**Exercise description**
Your answer should be exactly the lines from the one that contains "split <;> split" through the final line of the entries below, and nothing else.

Collected data entries:
——
/-- An instruction whose la is k (R69): for k = 0 as at once; otherwise the file is as before, and the promises stand. -/
theorem Thread.commit_after (th : Thread) (len k : Nat) (rs : Results) :
    (th.commit len (.after k) rs).pc = th.pc + BitVec.ofNat 32 len ∧
    (∀ j, (th.commit len (.after k) rs).ix j = th.ix j) ∧ (th.commit len (.after k) rs).rest = th.rest ∧
    (∀ r, .reg r ∉ rs.names → th.Quiet (.reg r) → (th.commit len (.after k) rs).readReg r = th.readReg r) ∧
    (∀ j, (j = 6 → ResultName.p6 ∉ rs.names ∧ th.Quiet .p6) → (th.commit len (.after k) rs).pred j = th.pred j) ∧
    (k = 0 → rs.names.Nodup → ∀ r v, (.reg r, v) ∈ rs → (th.commit len (.after k) rs).readReg r = v) ∧
    (k ≠ 0 → ∀ r, .reg r ∈ rs.names → (∀ h ∈ th.trans, h.name = .reg r → 1 < h.left) →
      (th.commit len (.after k) rs).readReg r = th.readReg r) ∧
    (k ≠ 0 → ∀ e ∈ rs, ∃ h ∈ (th.commit len (.after k) rs).pend, h.name = e.1 ∧ h.value = e.2 ∧ h.left = k) := by
  by_cases hk : k = 0
  · subst hk
    obtain ⟨h1, h2, h3, h4, h5, h6⟩ := th.commit_now len rs
    exact ⟨h1, h2, h3, h4, h5, fun _ => h6, fun h => absurd rfl h, fun h => absurd rfl h⟩
  · obtain ⟨g1, g2, g3, g4, g5, g6, g7, g8⟩ := Thread.dropPromises_spec rs th
    obtain ⟨s1, s2, s3, s4, s5, s6⟩ := Thread.settle_spec (th.dropPromises rs)
    obtain ⟨a1, a2, a3, a4, a5, a6, a7⟩ := Thread.holdAll_spec rs k hk (th.dropPromises rs).settle
    have e : th.commit len (.after k) rs =
        { (th.dropPromises rs).settle.holdAll k rs with
          pc := ((th.dropPromises rs).settle.holdAll k rs).pc + BitVec.ofNat 32 len
          cameFrom := some ((th.dropPromises rs).settle.holdAll k rs).pc, wait := none } := by
      simp [Thread.commit, Thread.resultsBefore, Thread.resultsAfter, hk]
    rw [e]
    have er : ∀ r, ({ (th.dropPromises rs).settle.holdAll k rs with
          pc := ((th.dropPromises rs).settle.holdAll k rs).pc + BitVec.ofNat 32 len
          cameFrom := some ((th.dropPromises rs).settle.holdAll k rs).pc, wait := none } : Thread).readReg r =
        (th.dropPromises rs).settle.readReg r := fun r => a5 r
    refine ⟨by simp [a2, s2, g2], fun j => (a3 j).trans ((s3 j).trans (g3 j)), ?_, ?_, ?_, fun h => absurd h hk, ?_, ?_⟩
    · exact (rfl : _ = ((th.dropPromises rs).settle.holdAll k rs).rest).trans (a1.trans (s1.trans g1))
    · intro r hr hq; rw [er, s4 r (g7 _ hq), g6 r]
    · intro j hj
      exact (a4 j).trans ((s5 j (fun h => g7 _ (hj h).2)).trans (g4 j))
    · intro _ r hr hq
      rw [er, s4 r ⟨fun h hh hn => absurd (hn ▸ hr) (g8 h hh).2, by rw [g5]; exact hq⟩, g6 r]
    · intro _ x hx
      refine ⟨{ name := x.1, value := x.2, left := k, seq := (th.dropPromises rs).settle.icount }, ?_, rfl, rfl, rfl⟩
      simp only [a7, List.mem_append, List.mem_map]
      exact .inr ⟨x, hx, rfl⟩

/-! ## The advance of index registers (R64) -/

/-- The advance touches index registers alone. -/
theorem Thread.advanceIx_spec (os : List Opnd) (th : Thread) :
    (th.advanceIx os).pc = th.pc ∧ (th.advanceIx os).rest = th.rest ∧
    (∀ r, (th.advanceIx os).readReg r = th.readReg r) ∧ (∀ k, (th.advanceIx os).pred k = th.pred k) := by
  induction os generalizing th with
  | nil => exact ⟨rfl, rfl, fun _ => rfl, fun _ => rfl⟩
  | cons o os ih =>
    have step : ∃ th1 : Thread, th.advanceIx (o :: os) = th1.advanceIx os ∧ th1.pc = th.pc ∧ th1.rest = th.rest ∧
        (∀ r, th1.readReg r = th.readReg r) ∧ (∀ k, th1.pred k = th.pred k) := by
      simp only [Thread.advanceIx, List.foldl_cons]
      refine ⟨_, rfl, ?_⟩
      split
      · split
        · unfold Thread.setIx
          split
          · exact ⟨rfl, rfl, fun _ => rfl, fun _ => rfl⟩
          · split
            · exact ⟨rfl, rfl, fun _ => rfl, fun _ => rfl⟩
            · split <;> exact ⟨rfl, rfl, fun _ => rfl, fun _ => rfl⟩
        · exact ⟨rfl, rfl, fun _ => rfl, fun _ => rfl⟩
      · exact ⟨rfl, rfl, fun _ => rfl, fun _ => rfl⟩
    obtain ⟨th1, e, p1, p2, p3, p4⟩ := step
    obtain ⟨h1, h2, h3, h4⟩ := ih th1
    rw [e]
    exact ⟨h1.trans p1, h2.trans p2, fun r => (h3 r).trans (p3 r), fun k => (h4 k).trans (p4 k)⟩

/-- Index registers that agree advance alike. -/
theorem Thread.advanceIx_congr (os : List Opnd) (th th' : Thread) (h : ∀ k, th'.ix k = th.ix k) (k : Nat) :
    (th'.advanceIx os).ix k = (th.advanceIx os).ix k := by
  induction os generalizing th th' with
  | nil => exact h k
  | cons o os ih =>
    simp only [Thread.advanceIx, List.foldl_cons] at ih ⊢
    apply ih
    intro j
    split
    · split
      · rename_i q _ _
        have : ∀ (t : Thread) (r : IxReg), (t.setIx q r).ix j =
            if (j = 0 ∧ q = 0) ∨ (j = 1 ∧ q = 1) ∨ (j = 2 ∧ q = 2) ∨ (2 < j ∧ 2 < q) then r else t.ix j := by
          intro t r
          unfold Thread.setIx Thread.ix
          split <;> split <;> (try split) <;> (try split) <;> (try split) <;> (try split) <;> simp_all <;> omega
        simp only [this, h]
      · exact h j
    · exact h j

end Sys2Proof.Machine
end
——
**Task solution**
          split <;> split <;> (try split) <;> (try split) <;> (try split) <;> (try split) <;> simp_all <;> omega
        simp only [this, h]
      · exact h j
    · exact h j

end Sys2Proof.Machine
end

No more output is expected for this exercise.